:: Data supplied

/-- QSTATE: the image, its header row last, or for dv its first burst released last, after the colonnade's dirty lines of the image are
written back (10 R312; 04 R117). -/
def doQstate (s : State) (c : JobCard) (v : DaSlot) : DaResult :=
  let d := v.stateImage
  match s.rowArea c.core c.operand.toNat (d.length / 256) with
  | none => .error daOperand
  | some (.row r) =>
    let s := s.writeEngine c.core (.row r) 256 (d.drop 256)
    .ok (s.writeEngine c.core (.row r) 0 (d.take 256), v)
  | some (.dv x) =>
    match s.dvErr c.col x d.length true with
    | some e => .error (e.code daRange)
    | none =>
      let s := s.flushRegions c.col [(10, x / 256, d.length / 256)]
      let s := s.storeAt c.col (.dv x) 32 (d.drop 32)
      .ok (s.storeAt c.col (.dv x) 0 (d.take 32), v)

/-- The second state of a merge: shape, status word and queries. -/
structure MergeY where
  dim : Nat
  heads : Nat
  nodes : Nat
  status : Nat
  qs : List QState
deriving DecidableEq, Repr

/-- Read the second state of a merge (10 R313): a slot of the engine, or an image. -/
def State.mergeY (s : State) (c : JobCard) (v : DaSlot) : Except Nat MergeY :=
  let x := c.operand.toNat
  if x / 2 ^ 60 = 15 then
    if x % 2 ^ 60 / 16 ≠ 0 then .error daOperand
    else
      let y := s.slot c.col (x % 16)
      if !y.bound then .error daUnbound
      else .ok ⟨dDim y.desc, dHeads y.desc, dNodes y.desc, y.status,
        (List.range (dNq y.desc)).map (fun q => y.query (dDim y.desc) q)⟩
  else
    let d := dDim v.desc; let nq := dNq v.desc
    match s.rowPointer c.core x with
    | none => .error daOperand
    | some r =>
      match s.fetch c.col r 0 32 with
      | .error e => .error (e.code daRange)
      | .ok h =>
        if leAt h 8 2 ≠ d || leAt h 10 2 ≠ dHeads v.desc || leAt h 12 2 ≠ dNodes v.desc then
          .ok ⟨leAt h 8 2, leAt h 10 2, leAt h 12 2, leAt h 0 8, []⟩
        else if !allZero (((s.fetch c.col r 0 256).toOption.getD []).drop 14) then .error daOperand
        else
          match s.rowArea c.core x (imageRows nq d) with
          | none => .error daOperand
          | some r =>
            match s.fetch c.col r 0 (imageRows nq d * 256) with
            | .error e => .error (e.code daRange)
            | .ok bs =>
              let accAt := (1 + ceilDiv nq 32) * 256
              .ok ⟨d, dHeads v.desc, dNodes v.desc, leAt h 0 8, (List.range nq).map (fun q =>
                ⟨signedOf 32 (leAt bs (256 + 8 * q) 4), leAt bs (260 + 8 * q) 4,
                 (List.range d).map (fun j => leAt bs (accAt + 4 * (q * d + j)) 4)⟩)⟩

/-- Combine two states of a query (10 R313). -/
def QState.merge (x y : QState) : QState :=
  if y.l % 2 ^ 31 = 0 && y.m = emptyM then x
  else
    let mn := max x.m y.m
    let a := x.scaled mn; let b := y.scaled mn
    ⟨mn, addF32 a.l b.l, List.zipWith addF32 a.acc b.acc⟩

/-- QMERGE (10 R313): a dv image is acquired, so the colonnade's clean lines of it are dropped (04 R118). -/
def doQmerge (s : State) (c : JobCard) (v : DaSlot) : DaResult :=
  let d := dDim v.desc
  let x := c.operand.toNat
  let s := if x / 2 ^ 60 = 10 then s.dropClean c.col [(10, x % 2 ^ 52 / 256, imageRows (dNq v.desc) d)] else s
  match s.mergeY c v with
  | .error e => .error e
  | .ok y =>
    if y.dim ≠ d || y.heads ≠ dHeads v.desc || y.nodes ≠ dNodes v.desc then .error daShape
    else
      let v1 := (List.range (dNq v.desc)).foldl (fun v q =>
        match y.qs[q]? with
        | some z => v.setQuery d q ((v.query d q).merge z)
        | none => v) v
      .ok (s, { v1 with status := orStatus (addTokens v1.status (y.status / 2 ^ 16)) (y.status / 2 ^ 8 % 8 * 2 ^ 8) })

/-- QCHAIN: a new SRC, page numbering from 0; the prefetcher starts on pages 0 to 3 (10 R314). -/
def doQchain (s : State) (c : JobCard) (n : Nat) (v : DaSlot) : DaResult :=
  let src := c.operand.toNat
  if !s.srcOk c.core v.desc src then .error daOperand
  else
    let d := patchBytes v.desc 16 (leBytes 8 src)
    let v := { v with desc := d, pages := [], nextPage := 0 }
    let w := s.freshSlack
    .ok (if dMode d = 0 then s
         else w.2.eventAt (s.wall + 1 + w.1) .decodeAttentionCardCompletion
           { flag := true, core := c.core, col := c.col, index := n, addr := src, value := s.wall + 1 }, v)

/-- The page of a number that the prefetcher of a slot may fetch: it has a place in device memory and can be read (10 R304 to R306). -/
def State.prefetched (s : State) (col core : Nat) (d : Row) (k : Nat) : Option (Nat × Nat × List Byte) :=
  if dMode d = 1 then
    match s.gatherTable col core d [k * 2 ^ dPtok d] with
    | .ok g => g.pages.head?
    | .error _ => none
  else
    match (s.chainPages col (k + 1) (dSrc d))[k]? with
    | some p =>
      if tierOf p = 1 && (s.pageErr col p 0 65536 false).isNone then some (k, p % 2 ^ 52, s.pageRead col p 0 65536) else none
    | none => none

/-- The row of the block table that holds the entry of a page (10 R304). -/
def State.tableRow (s : State) (core : Nat) (d : Row) (k : Nat) : List Nat :=
  if dMode d = 1 then areaRows ((s.areaAt core (dSrc d) 1).map (fun a => match a.place with
    | .row r => { a with place := .row { r with addr := r.addr + 4 * k }, n := 4 }
    | .dv _ => a))
  else []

::::

● **What you need to do**
The output should be exactly the lines above from the line containing "let s := s.writeEngine" to the line containing "32 (leAt bs", inclusive, with no other lines.

● **Solution to this task**
    let s := s.writeEngine c.core (.row r) 256 (d.drop 256)
    .ok (s.writeEngine c.core (.row r) 0 (d.take 256), v)
  | some (.dv x) =>
    match s.dvErr c.col x d.length true with
    | some e => .error (e.code daRange)
    | none =>
      let s := s.flushRegions c.col [(10, x / 256, d.length / 256)]
      let s := s.storeAt c.col (.dv x) 32 (d.drop 32)
      .ok (s.storeAt c.col (.dv x) 0 (d.take 32), v)

/-- The second state of a merge: shape, status word and queries. -/
structure MergeY where
  dim : Nat
  heads : Nat
  nodes : Nat
  status : Nat
  qs : List QState
deriving DecidableEq, Repr

/-- Read the second state of a merge (10 R313): a slot of the engine, or an image. -/
def State.mergeY (s : State) (c : JobCard) (v : DaSlot) : Except Nat MergeY :=
  let x := c.operand.toNat
  if x / 2 ^ 60 = 15 then
    if x % 2 ^ 60 / 16 ≠ 0 then .error daOperand
    else
      let y := s.slot c.col (x % 16)
      if !y.bound then .error daUnbound
      else .ok ⟨dDim y.desc, dHeads y.desc, dNodes y.desc, y.status,
        (List.range (dNq y.desc)).map (fun q => y.query (dDim y.desc) q)⟩
  else
    let d := dDim v.desc; let nq := dNq v.desc
    match s.rowPointer c.core x with
    | none => .error daOperand
    | some r =>
      match s.fetch c.col r 0 32 with
      | .error e => .error (e.code daRange)
      | .ok h =>
        if leAt h 8 2 ≠ d || leAt h 10 2 ≠ dHeads v.desc || leAt h 12 2 ≠ dNodes v.desc then
          .ok ⟨leAt h 8 2, leAt h 10 2, leAt h 12 2, leAt h 0 8, []⟩
        else if !allZero (((s.fetch c.col r 0 256).toOption.getD []).drop 14) then .error daOperand
        else
          match s.rowArea c.core x (imageRows nq d) with
          | none => .error daOperand
          | some r =>
            match s.fetch c.col r 0 (imageRows nq d * 256) with
            | .error e => .error (e.code daRange)
            | .ok bs =>
              let accAt := (1 + ceilDiv nq 32) * 256
              .ok ⟨d, dHeads v.desc, dNodes v.desc, leAt h 0 8, (List.range nq).map (fun q =>
                ⟨signedOf 32 (leAt bs (256 + 8 * q) 4), leAt bs (260 + 8 * q) 4,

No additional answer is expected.